Living off the grid in sustainably-powered, self-sufficient homes, sea-steading … sounds like something perfectly suited as a response to emerging environmental issues. What were once the implausible Utopian ideals of a young architecture student named Jacques Fresco have evolved into the Venus Project, which seeks to address urban design and home-building issues on an ever-more-populated planet and in a changing global climate.

Much of what these oceanic future cities entail is not as technologically complex as it would have sounded to an early 20th-Century audience. “Homes could be prefabricated of a new type of pre-stressed, reinforced concrete with a flexible ceramic external coating that would be relatively maintenance free, fireproof, and impervious to the weather. Their thin shell construction can be mass-produced in a matter of hours. With this type of construction, there would be minimal damage from earthquakes and hurricanes.”

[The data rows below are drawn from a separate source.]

-- ==== Sys2Proof/Machine/Queues.lean ====
section
/-! DEFINITION. The Queue Engine: rings, doorbells and fetches, completions, the fetch arbiter, media rings, ring contexts,
the event arbiter and its records, signals (R340 to R342, R373 to R398). -/

namespace Sys2Proof.Machine

/-! ## Rings (R373 to R375) -/

def RingRt.empty : RingRt := ⟨false, false, 0, 0, [], false, none, false⟩

def State.ring (s : State) (r : Nat) : RingRt := Assoc.getD s.qe.rings r RingRt.empty

def State.setRing (s : State) (r : Nat) (x : RingRt) : State :=
  { s with qe := { s.qe with rings := Assoc.set s.qe.rings r x } }

def State.ringOn (s : State) (r : Nat) : Bool := s.flag (Reg.RING_ENABLE r)
def State.ringType (s : State) (r : Nat) : Nat := s.get (Reg.RING_TYPE r)
def State.ringMedia (s : State) (r : Nat) : Bool := s.flag (Reg.RING_MEDIA r)
def State.ringSize (s : State) (r : Nat) : Nat := 2 ^ s.get (Reg.RING_LOG2_SIZE r)

/-- Bytes of an entry or record of a ring (R373). -/
def entryBytes : Nat → Nat
  | 2 => 64 | 4 => 32 | _ => 16

/-- The phase of sequence `q` (R375). -/
def State.phaseOf (s : State) (r q : Nat) : Nat :=
  if s.ringType r = 2 then 1 else (q / s.ringSize r + 1) % 2

/-- Input address of the slot of sequence `q` (R374). -/
def State.slotAddr (s : State) (r q : Nat) : Nat :=
  4096 * s.get (Reg.RING_BASE r) + q % s.ringSize r * entryBytes (s.ringType r)

/-- The function that a ring's accesses are made for (R354). -/
def State.ringFunc (s : State) (r : Nat) : Nat := (s.ringOwner r).getD 0

/-- NEXT or PROD moves, and PHASE with it (R388). -/
def State.setNext (s : State) (r q : Nat) : State :=
  (s.put (Reg.RING_NEXT r) q).put (Reg.RING_PHASE r) (s.phaseOf r (q % 2 ^ 32))

/-- Function `f` may make requests now; work of one that may not waits (R344, R349). -/
def State.mayDma (s : State) (f : Nat) : Bool :=
  s.attached && s.running .hiu && s.running .ttu && !s.asleep f

/-- The enabled rings, ascending. -/
def State.ringsOn (s : State) : List Nat :=
  (s.regs.filter (fun p => 0x0C400000 ≤ p.1 && p.1 < 0x0CC00000 && p.1 % 64 == 0 && bitAt p.2.toNat 31)).map
    (fun p => (p.1 - 0x0C400000) / 64)

/-- The rings with work: enabled, or disabled and not idle yet (R390). -/
def State.ringsBusy (s : State) : List Nat :=
  s.ringsOn ++ (s.qe.rings.map (·.1)).filter (fun r => !s.ringOn r && !s.flag (Reg.RING_IDLE r))

/-- The ring is served by the fetch arbiter (R386). -/
def State.arbitrated (s : State) (r : Nat) : Bool := (s.ringType r == 0 && !s.ringMedia r) || s.ringType r == 2

/-! ## Interrupts (R340 to R342) -/

/-- PENDING is the OR of PF0's interrupt requests, and INTA follows it. -/
def State.refreshIntx (s : State) : State :=
  let on := s.qe.rings.any (fun x => x.2.request)
  if s.flag Reg.HIU_INTX_STATUS_PENDING == on then s else (s.put Reg.HIU_INTX_STATUS_PENDING (bit on)).sendHost (.intx on)

def State.setRequest (s : State) (r : Nat) (b : Bool) : State := (s.setRing r { s.ring r with request := b }).refreshIntx

/-- Vector control word and pending bit of vector `v` of function `f` (R341). -/
def vectorControl (f v : Nat) : Field :=
  if f = 0 then ⟨0x0A01000C + 16 * v, 0, 0⟩ else ⟨0x20000000 + f * 0x10000 + 0x980C + 16 * v, 0, 0⟩
def vectorPending (f v : Nat) : Field :=
  if f = 0 then ⟨0x0A018000 + v / 32 * 4, v % 32, v % 32⟩ else ⟨0x20000000 + f * 0x10000 + 0x9C00 + v / 32 * 4, v % 32, v % 32⟩

/-- Vectors of a function. -/
def vectorCount (f : Nat) : Nat := if f = 0 then 2048 else 64

/-- Vector `v` of function `f` fires: its message leaves, or waits in the PBA while the vector or its function is masked. No message
leaves in standalone mode: the vector stays pending (R344, DEDUCED, log entry 34). -/
def State.fireVector (s : State) (f v : Nat) : State :=
  if s.flag (cfgMsixMask f) || s.flag (vectorControl f v) || !s.attached then s.put (vectorPending f v) 1 else s.sendHost (.msix f v)

/-- A pending message of vector `v` of function `f` is sent once, where nothing masks it any more (R341). -/
def State.sendPending (s : State) (f v : Nat) : State :=
  if s.flag (vectorPending f v) && !s.flag (cfgMsixMask f) && !s.flag (vectorControl f v) && s.attached then
    (s.put (vectorPending f v) 0).sendHost (.msix f v)
  else s

/-- The signal of an EVENT ring by the mechanism of its owner (R340, R397). -/
def State.signal (s : State) (r : Nat) : State :=
  let f := s.ringFunc r
  match s.mechanism f with
    | .msix => s.fireVector f (s.get (Reg.RING_VECTOR r))
    | .intx => s.setRequest r true
    | .none => s

/-- EVENT_SIGNAL (R397): an armed EVENT ring with records to read signals, no earlier than MOD_US after the last signal. One of a VF
in D3hot stays armed, and signals after the return to D0 (R349). -/
def execEventSignal (ring : Fin 131072) (_ : Unit) (offset : Nat) (s : State) : Host.Outcome State Fault Refusal :=
  let s := s.moment offset
  let r := ring.val
  let early := match (s.ring r).signalled with
    | some t => decide (s.localNs < t + 1000 * s.get (Reg.RING_MOD_US r))
    | none => false
  if !s.running .qe || !s.ringOn r || s.ringType r != 4 || !s.flag (Reg.RING_ARMED r) || s.asleep (s.ringFunc r)
      || s.get (Reg.RING_NEXT r) == s.get (Reg.RING_DONE r) || early then ok s
  else
    let s := s.put (Reg.RING_ARMED r) 0
    ok ((s.setRing r { s.ring r with signalled := some s.localNs }).signal r)

/-- A notice of a ring to its owner, which clears ARMED (R397): 2 RING_NOTIFY with DONE, 3 CQ_NOTIFY with PROD. -/
def State.notify (s : State) (r type : Nat) : State :=
  let v := s.get (if type = 2 then Reg.RING_DONE r else Reg.RING_NEXT r)
  (s.put (Reg.RING_ARMED r) 0).raiseEvent ⟨12, type, s.ringFunc r, .ring r, payload [(17, r), (32, v)]⟩

/-! ## Fetching (R382, R386, R387) -/

/-- A ring stops taking new work (R390): its doorbells and fetches end. -/
def State.stopRing (s : State) (r : Nat) : State :=
  let s := (s.put (Reg.RING_ENABLE r) 0).put (Reg.RING_REREAD r) 0
  s.setRing r { s.ring r with waiting := false, fetching := false, turn := 0, ahead := 0 }

/-- FETCH_FAIL of the entry with sequence `q` (R391). -/
def State.fetchFail (s : State) (r q : Nat) : State :=
  ((s.stopRing r).put (Reg.RING_ERR_STOP r) 1).ringError r 6 (q % 2 ^ 32)

/-- Read requests for `n` entries from sequence `q`, one request an entry (R376). -/
def State.readEntries (s : State) (r q : Nat) : Nat → State
  | 0 => s
  | n + 1 =>
    match s.dmaRead (.fetch r q) (s.ringFunc r) (s.slotAddr r q) (entryBytes (s.ringType r)) with
    | (true, s) => (s.setRing r { s.ring r with ahead := (s.ring r).ahead + 1 }).readEntries r (q + 1) n
    | (false, s) => s.fetchFail r q

/-- A fetch starts: `n` entries are read ahead. -/
def State.startFetch (s : State) (r turn n : Nat) : State :=
  (s.setRing r { s.ring r with waiting := false, fetching := true, turn := turn, ahead := 0 }).readEntries r (s.get (Reg.RING_NEXT r)) n

/-- The ring that a doorbell rings: PF0's doorbell by ring number, a VF's by DB; the ring is the writer's and enabled (R381). -/
def State.bellRing (s : State) (who : Requester) (d : Nat) : Option Nat :=
  match who with
  | .vf v => if v.val = 0 then none else s.ringsOn.find? (fun r => s.ringOwner r == some v.val && s.get (Reg.RING_DB r) == d)
  | _ => if d < 131072 && s.ringOwner d == some 0 && s.ringOn d then some d else none

/-- A doorbell on a TX, RX or SUBMIT ring (R382): sticky while a fetch runs; a ring of the arbiter waits for a turn. -/
def State.fetchBell (s : State) (r : Nat) (arm : Bool) : State :=
  let s := s.when arm (fun s => s.put (Reg.RING_ARMED r) 1)
  if (s.ring r).fetching then (s.put (Reg.RING_REREAD r) 1).bump Reg.QE_REREADS
  else if s.arbitrated r || !s.mayDma (s.ringFunc r) then s.setRing r { s.ring r with waiting := true }
  else s.startFetch r 0 1

/-- A doorbell on a COMPLETE or EVENT ring (R383, R397). The spec does not say which sequence BAD_DOORBELL concerns. -/
def State.consumeBell (s : State) (r : Nat) (arm : Bool) (value : Nat) : State :=
  let prod := s.get (Reg.RING_NEXT r)
  let back := (prod + 2 ^ 32 - value % 2 ^ 24) % 2 ^ 24
  let lag := (prod + 2 ^ 32 - s.get (Reg.RING_DONE r)) % 2 ^ 32
  if lag < back then
    let (v, s) := s.takeFree
    (s.bump Reg.QE_DB_DISCARDED).ringError r 4 v
  else
    let s := s.put (Reg.RING_DONE r) (prod + 2 ^ 32 - back)
    if !arm then s
    else if s.ringType r = 3 && back != 0 then s.notify r 3
    else s.put (Reg.RING_ARMED r) 1

/-- A doorbell (R381, R342). -/
def State.doorbell (s : State) (who : Requester) (d : Nat) (arm : Bool) (value : Nat) : State :=
  if !s.running .qe || !s.served who || !s.shows 0x0C200000 then s
  else match s.bellRing who d with
    | none => s.bump Reg.QE_DB_DISCARDED
    | some r =>
      let s := if (s.ring r).request then s.setRequest r false else s
      if s.ringType r ≤ 2 then s.fetchBell r arm else s.consumeBell r arm value

/-- DOORBELL_FETCH (R381, R382): a doorbell on a TX, RX or SUBMIT ring. `db` is the ring for PF0 and the doorbell index for a
VF; the value is ignored there. -/
def execDoorbellFetch (r : Requester) (db : Fin 131072) (arm : Bool) (value : BitVec 24) (walks : List Walk8) (s : State) :
    Host.Outcome State Fault Refusal :=
  ok (s.withWalks walks (fun s => s.doorbell r db arm value.toNat))

/-- DOORBELL_CONSUME (R381, R383): a doorbell on a COMPLETE or EVENT ring. -/
def execDoorbellConsume (r : Requester) (db : Fin 131072) (arm : Bool) (value : BitVec 24) (s : State) : Host.Outcome State Fault Refusal :=
  ok (s.doorbell r db arm value.toNat)

/-- The first ring from the pointer on, with wrap, that waits and has credit (R386). -/
def State.turnRing (s : State) : Option (Nat × Nat × Nat) :=
  let can := s.qe.credits.filter (fun c =>
    0 < c.2.1 && 0 < c.2.2 && s.ringOn c.1 && (s.ring c.1).waiting && !(s.ring c.1).fetching && s.mayDma (s.ringFunc c.1))
  match can.find? (fun c => s.qe.ptr ≤ c.1) with | some c => some c | none => can.head?

/-- A new round: every enabled ring of the arbiter gets its WEIGHT; BURST is taken with it. -/
def State.newRound (s : State) : State :=
  let l := (s.ringsOn.filter s.arbitrated).map (fun r => (r, s.get (Reg.RING_WEIGHT r), s.get (Reg.RING_BURST r)))
  { s with qe := { s.qe with credits := l } }

/-- WRR_TURN (R386): the arbiter grants the next turn, in a new round where no ring can take one in this. -/
def execWrrTurn (walks : List Walk8) (s : State) : Host.Outcome State Fault Refusal :=
  if !s.running .qe then ok s
  else
    let s := if s.turnRing.isNone then s.newRound else s
    match s.turnRing with
    | none => ok s
    | some (r, credit, burst) =>
      let n := min burst credit
      ok (({ s with qe := { s.qe with ptr := r + 1 } }).withWalks walks (fun s => s.startFetch r n n))

/-- Ticks ahead of its own at which a host media packet is taken (R387). -/
def State.horizon (s : State) : Nat :=
  if s.pairRole then s.get Reg.HGC_CFG_LEASE_L + s.get Reg.HGC_TIMING_GAP_G + 1 else 2

/-- The OWN bit of an entry, bit 63 of its last word. -/
def ownOf (e : Bytes) : Nat := beAt e.reverse 0 1 / 128

/-- A descriptor breaks a bound or sets a reserved bit (R377, R378, R391). -/
def badEntry (type : Nat) (e : Bytes) : Bool :=
  let w := leAt e 8 8
  match type with
  | 0 => bits w 59 4 != 0 || bits w 14 42 != 0 || bits w 0 14 < 14 || 9212 < bits w 0 14
  | 1 => bits w 14 49 != 0 || bits w 0 14 < 64 || 9216 < bits w 0 14
  | _ => bits (leAt e 56 8) 48 15 != 0 || leAt e 28 4 != 0
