-- ==== Sys2Proof/Machine/Witness.lean ====
section
/-! DEFINITION. The witness protocol, the lease, fencing and takeover (R299 to R315, R329). -/

namespace Sys2Proof.Machine

/-! ## Messages (R299, R300) -/

/-- A witness message. -/
structure WitMsg where
  type : Nat
  pair : Nat
  sender : Nat
  target : Nat
  epoch : Nat
  flags : Nat
  tick : Nat
  refTick : Nat
  seq : Nat
  refSeq : Nat
  leaseL : Nat
deriving DecidableEq, Repr

/-- Bytes 0 to 31. -/
def WitMsg.head (m : WitMsg) : Bytes :=
  toBE 1 1 ++ toBE 1 m.type ++ toBE 2 m.pair ++ toBE 1 m.sender ++ toBE 1 m.target ++ toBE 1 m.epoch ++ toBE 1 m.flags ++
    toBE 6 m.tick ++ toBE 6 m.refTick ++ toBE 4 m.seq ++ toBE 4 m.refSeq ++ toBE 1 m.leaseL ++ zeros 3

/-- The fields of a received message, whatever its VERSION. -/
def witParse (l : Bytes) : WitMsg :=
  ⟨beAt l 1 1, beAt l 2 2, beAt l 4 1, beAt l 5 1, beAt l 6 1, beAt l 7 1, beAt l 8 6, beAt l 14 6, beAt l 20 4, beAt l 24 4,
    beAt l 28 1⟩

/-- The key of a pair: HKDF of the KEK in the declared slot; none where that slot holds no key, or CKU, which keeps it, is
not in RUN (R300). -/
def State.witKey (s : State) (pair : Nat) : Option Bytes :=
  if !s.running .cku then none
  else (Assoc.get? s.cku.keks (s.get Reg.HGC_TIMING_WIT_KEK)).map (fun k =>
    Config.hkdf k ([0x43, 0x4B, 0x39, 0x36, 0x32, 0x30, 0x2D, 0x57, 0x49, 0x54] ++ toBE 2 pair))

/-- The TAG: AES-GMAC over bytes 0 to 31 under the nonce of R300. -/
def witTag (key : Bytes) (m : WitMsg) (head : Bytes) : Bytes :=
  Config.gcmTag key (toBE 2 m.pair ++ toBE 1 m.sender ++ toBE 1 m.target ++ toBE 1 m.type ++ toBE 6 m.tick ++ [0]) head []

/-- The party of this unit: 0 the witness. -/
def State.party (s : State) : Nat := if s.pairRole then s.get Reg.HGC_CFG_PARTY else 0

/-- R300: a message of a type to a target may go once in a tick, and only above the mark: the TICK must be above
HGC_WIT_HWM, or be the tick whose messages set it. -/
def State.witMaySend (s : State) (pair type target : Nat) : Bool :=
  s.get Reg.HGC_WIT_HWM < s.tick ||
    (s.get Reg.HGC_WIT_HWM == s.tick && !s.hgc.sentNow.isEmpty && !s.hgc.sentNow.contains (pair, type, target))

/-- A frame of HGC's own joins class 7 of a port, exempt from every policer (R302). -/
def State.ownFrame (s : State) (p : Nat) (l : Bytes) : State :=
  if !(s.running .fpu && s.portUp p) then s
  else match s.admitHead [(p, 7)] 7 1 [] with
    | (none, s) => s
    | (some h, s) =>
      let s := s.storeFrame h ⟨36, 0, 0, l, true, false, false, Walk.empty, [], 1, [], 0, [], [], .none, []⟩
      s.joinQueue ⟨p, h, ⟨.port p, 7, 0⟩, 0, 0, false, s.localNs, none⟩

/-- The frame form of a message, from the unit's own identity. -/
def State.witFrame (s : State) (dst : Nat) (l : Bytes) : Bytes := toBE 6 dst ++ toBE 6 s.sup.otpMac ++ toBE 2 0x88B7 ++ l

/-- The enabled paths: port and destination (R302). -/
def State.witPaths (s : State) : List (Nat × Nat) :=
  (List.range 4).filterMap (fun i =>
    if s.flag (Reg.HGC_WIT_PATH_EN i) then some (s.get (Reg.HGC_WIT_PATH_PORT i), s.get (Reg.HGC_WIT_PATH_DST_MAC i)) else none)

/-- What the owner of a slot drives on WIT_DAT (R303): a start bit of 0, then the message, most significant bit first, then its
CRC-32C, whose bit order is the message's (DEDUCED, log entry 104). -/
def busBits (l : Bytes) : List Bool :=
  false :: (l ++ toBE 4 (crc32c l)).flatMap (fun b => (List.range 8).reverse.map (fun i => b.getLsbD i))

/-- The slot of a sender's message to a target (R303): 0 PRIMARY, 1 SECONDARY, 2 and 3 the witness, to PRIMARY and to SECONDARY. -/
def busSlot (sender target : Nat) : Nat := if sender = 0 then target + 1 else sender - 1

/-- Send a message on the pins, on every enabled path, and on the path `back` of the request that it answers. A witness drives the
pins for one pair, that of HGC_CFG.PAIR_ID (R303; which pair is DEDUCED, log entry 104). -/
def State.witSend (s : State) (pair type target epoch flags refTick refSeq : Nat) (back : Option (Nat × Nat)) : State :=
  match s.witKey pair with
  | none => s
  | some key =>
    if !s.witMaySend pair type target then s
    else
      let seq := (s.hgc.seq + 1) % 2 ^ 32
      let m : WitMsg := ⟨type, pair, s.party, target, epoch, flags, s.tick, refTick, seq, refSeq, s.get Reg.HGC_CFG_LEASE_L⟩
      let l := m.head ++ (witTag key m m.head).take 16
      let old := if s.get Reg.HGC_WIT_HWM = s.tick then s.hgc.sentNow else []
      let s := { s.put Reg.HGC_WIT_HWM s.tick with hgc := { s.hgc with seq := seq, sentNow := (pair, type, target) :: old } }
      let s := s.bump Reg.HGC_WIT_SENT
      let pins := s.flag Reg.HGC_CFG_PINS_EN && !s.hgc.clkDown && pair == s.get Reg.HGC_CFG_PAIR_ID
      let s := s.when pins (fun s => s.emit (.witness (busSlot s.party target) (busBits l)))
      let paths := (s.witPaths ++ back.toList).eraseDups
      paths.foldl (fun s x => s.ownFrame x.1 (s.witFrame x.2 l)) s

/-! ## Reception (R303, R304) -/

def State.witBad (s : State) : State := s.bump Reg.HGC_WIT_BAD

/-- The index of a pair in the witness window (R330). -/
def State.witPair (s : State) (pair : Nat) : Option Nat := findBelow 16 (fun k => bits (s.rd (0x09008000 + 16 * k)) 0 16 == pair)

/-- The checks of R304 but the one on SEQ: the message, or none where it is discarded and counted. -/
def State.witCheck (s : State) (via : WitVia) (l : Bytes) : Option WitMsg × State :=
  let m := witParse l
  let crcOk := match via with | .pins _ c => c.toNat == crc32c l | .frame _ => true
  let known := if s.pairRole then m.pair == s.get Reg.HGC_CFG_PAIR_ID else (s.witPair m.pair).isSome
  let near := m.tick ≤ s.tick + 1 && s.tick ≤ m.tick + 1
  match s.witKey m.pair with
  | none => (none, s.witBad)
  | some key =>
    if crcOk && l.length == 48 && beAt l 0 1 == 1 && known && near && 1 ≤ m.type && m.type ≤ 5
        && l.drop 32 == (witTag key m (l.take 32)).take 16 then (some m, s)
    else (none, s.witBad)

/-- The SEQ is newer than the last accepted from its sender, and is accepted (R304, R99). -/
def State.witFresh (s : State) (m : WitMsg) : Option State :=
  let k := 4 * m.pair + m.sender % 4
  let new := match Assoc.get? s.hgc.accepted k with
    | some q => serialNewer 32 m.seq q
    | none => true
  if new then some { s with hgc := { s.hgc with accepted := Assoc.set s.hgc.accepted k m.seq } } else none

/-- The unit takes witness messages: HGC runs in role PAIR or WITNESS, and the pins are in use where one comes by them. -/
def State.witListens (s : State) (via : WitVia) : Bool :=
  s.running .hgc && (s.pairRole || s.hedgeState == 7) &&
    (match via with | .pins _ _ => s.flag Reg.HGC_CFG_PINS_EN && !s.hgc.clkDown | .frame p => s.portUp p)

/-- Take a message of type `type` addressed to this unit; `run` gives its effect. A message of another party's is noticed
through `other` alone. -/
def State.witTake (s : State) (via : WitVia) (l : Bytes) (type : Nat) (other : WitMsg → State → State) (run : WitMsg → State → State) :
    State :=
  if !s.witListens via then s
  else match s.witCheck via l with
    | (none, s) => s
    | (some m, s) =>
      if m.type != type then s
      else if m.target != s.party then other m s
      else match s.witFresh m with
        | none => s.witBad
        | some s => run m s
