/-- HEARTBEAT (R309, R320, R321, R323): the partner's state, its last tick, its record, and the shadow compare. -/
def execHeartbeat (offset : Nat) (m : HeartbeatMsg) (s : State) : Host.Outcome State Fault Refusal :=
  let s := s.moment offset
  if !(s.member && s.flag Reg.HGC_STATE_LINK_UP) then ok s
  else
    let st := s.hedgeState
    let s := { s with hgc := { s.hgc with
      partner := some (m.state, m.epoch), partnerEpoch := some m.epoch
      heardSeq := m.cmdSeq, partnerActive := s.hgc.partnerActive || (m.state == 4 && st == 3) } }
    let s := s.wrWords 0x09002040 ((m.record.take 16).map (·.toNat))
    if m.state != 4 then ok s
    else if st = 4 then ok (if serialNewer 8 m.epoch (s.get Reg.HGC_STATE_EPOCH) then s.fence 7 else s)
    else
      let s := s.put Reg.HGC_LAST_TX m.lastTx
      let s := s.when (1 ≤ st && st ≤ 3) (fun s => s.put Reg.HGC_STATE_EPOCH m.epoch)
      ok (s.when (st = 3) (fun s => s.shadow m.tick m.digests))

/-- At the end of tick `n` a standby has compared the records of tick n − 1; where no heartbeat brought them, the active has none
(R321). -/
def State.shadowMissed (s : State) (n : Nat) : State :=
  if s.hedgeState = 3 && 1 ≤ n && s.hgc.compared < n - 1 then s.shadow (n - 1) [] else s

/-- The active's heartbeat of tick n + 1 carries its digest records of tick n and its health record (R321, R323). -/
def State.sendHeartbeat (s : State) (n : Nat) : State :=
  if !(s.member && s.flag Reg.HGC_STATE_LINK_UP) then s
  else
    let recs := (s.digestsOf n).flatMap (fun d =>
      [d.flow * 2 ^ 48 + bit d.heldIn * 2 ^ 47 + bit d.edge * 2 ^ 46 + bit d.notSent * 2 ^ 45 + (d.crc ^^^ 0xFFFFFFFF)])
    s.sendLink (fun k => .hedge k 1
      ([s.hedgeState, s.get Reg.HGC_STATE_EPOCH, s.hgc.lastTx, s.get Reg.HGC_CMD_SEQ, n] ++ s.rdWords 0x09002000 16 ++ recs))

/-- Backlog and digests older than 64 ticks are gone (R315). -/
def State.pruneHedge (s : State) : State :=
  { s with hgc := { s.hgc with
    backlog := s.hgc.backlog.filter (fun p => s.tick < p.tick + 64)
    digests := s.hgc.digests.filter (fun d => s.tick < d.tick + 4) } }

/-! ## Layering (R324 to R326) -/

/-- The unit may layer: it is FORMING or fenced with no cause held and finds an ACTIVE partner, or it is a standby that the
manager makes layer. -/
def State.mayLayer (s : State) : Bool :=
  s.member && s.flag Reg.HGC_STATE_LINK_UP && s.partnerIsActive &&
    (match s.hedgeState with
      | 1 => true
      | 3 => s.flag Reg.HGC_CTL_LAYER
      | 5 => s.hgc.heldCauses.isEmpty
      | _ => false)

/-- CMD_SEQ of the last command that changed a word, 0 where none has (R325). -/
def State.sentSeq (s : State) (i : CarriedItem) : Nat := ((s.hgc.sent.find? (fun x => x.1 == i)).map (·.2)).getD 0

/-- The registers and windows that the bulk transfer holds (R324): the flow table, points and terms, both banks of the versioned
set and CUR, rewrite programs, gate lists, guard limits, slot records, the ledger, VLAN configuration. -/
def bulkWindows : List (Nat × Nat) :=
  bankWindows.flatMap (fun w => (w.1, w.2.1) :: w.2.2.map (fun b => (b, w.2.1))) ++
    [(0x12000000, 0x800000), (0x13000000, 0x240000), (Reg.PCU_TBL_VERSION.key, 4), (0x05400000, 0x800000), (0x07004000, 0x4000),
      (0x07008000, 0x400), (0x08500000, 0x100000), (0x01001300, 0xA0), (0x02001300, 0x180)]

/-- What the active sends to a unit that layers (R324, R325), each item with the CMD_SEQ of the last command that changed it. -/
def State.bulkMsg (s : State) : BulkMsg where
  seq := s.get Reg.HGC_CMD_SEQ
  words := (s.regs.filter (fun x => bulkWindows.any (fun w => inRange x.1 w.1 w.2))).map (fun x => (x.1, x.2, s.sentSeq (.word x.1)))
  seqs := s.hgc.sent.filter (fun x => match x.1 with | .word _ => false | _ => true)
  admitted := s.te.since
  changes := s.te.changes.map (fun c => (c.isPoint, c.id, c.add, c.tick.getD 0))
  gains := s.fpu.gains
  limits := s.egu.limits
  lpm := s.ftu.lpm
  macStatic := s.ftu.macStatic
  keys := s.cku.slots.map (fun x => (x.1, x.2.blob))
  keyCommands := s.cku.slots.flatMap (fun x =>
    (match x.2.rewriteTick with | some t => [(t, .key true x.1 (x.2.newKek * 2 ^ 16) x.2.newBlob)] | none => []) ++
      (match x.2.eraseTick with | some t => [(t, .keyErase x.1)] | none => []))
  guards := s.egu.guard.map (fun x => (x.1, x.2.map (fun c => (c.state, c.pos, c.cause))))
  sideband := s.egu.sideA
  epoch := s.get Reg.HGC_STATE_EPOCH

/-- LAYER_BULK (R324): the unit begins to layer; an active sends its state. -/
def execLayerBulk (s : State) : Host.Outcome State Fault Refusal :=
  if s.member && s.active && s.flag Reg.HGC_STATE_LINK_UP then ok (s.sendLink (fun k => .bulk k s.bulkMsg))
  else if s.mayLayer then
    let s := (s.setHedge 2).setGap false
    ok { s with hgc := { s.hgc with layer := some 0, items := [], itemSeqs := [], badKeys := [] } }
  else ok s

/-- A key blob of the bulk transfer, under the KEK its slot record names; one that fails keeps the unit in LAYERING (R431). -/
def State.layerKey (s : State) (slot : Nat) (blob : Bytes) : State :=
  let last := if s.get (Reg.SLOT_STATE slot) = 2 then 0 else s.get (Reg.SLOT_SWITCH_TICK slot)
  match s.keyPlain (s.get (Reg.SLOT_KEK slot)) blob with
  | none => (s.setSlot slot ⟨[], [], false, none, none, blob, [], 0, last⟩).noteKey slot true
  | some p => s.setSlot slot ⟨p, [], false, none, none, blob, [], 0, last⟩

Venus Project sea cities by jacques fresco

However, the Venus Project goes beyond design – it contains a vision for a cleaner world of peace, prosperity and unity, without even a monetary system as we know it. So is this kind of perfect-world thinking out of sync with the realism (or pessimism) of today? Perhaps so, or maybe we are just a little too jaded. Sometimes it is worth taking a step back and looking at the larger picture even if it seems impossible – designing without boundaries for a moment in anticipation of a world that is never fully built.

About the Venus Project

“The Venus Project is an organization that proposes a feasible plan of action for social change, one that works towards a peaceful and sustainable global civilization. It outlines an alternative to strive toward where human rights are no longer paper proclamations but a way of life.”

“We propose a fresh, holistic approach – one that is dedicated to human and environmental concerns. It is an attainable vision of a bright and better future, one that is appropriate to the times in which we live, and both practical and feasible for a positive future for all the world’s people.”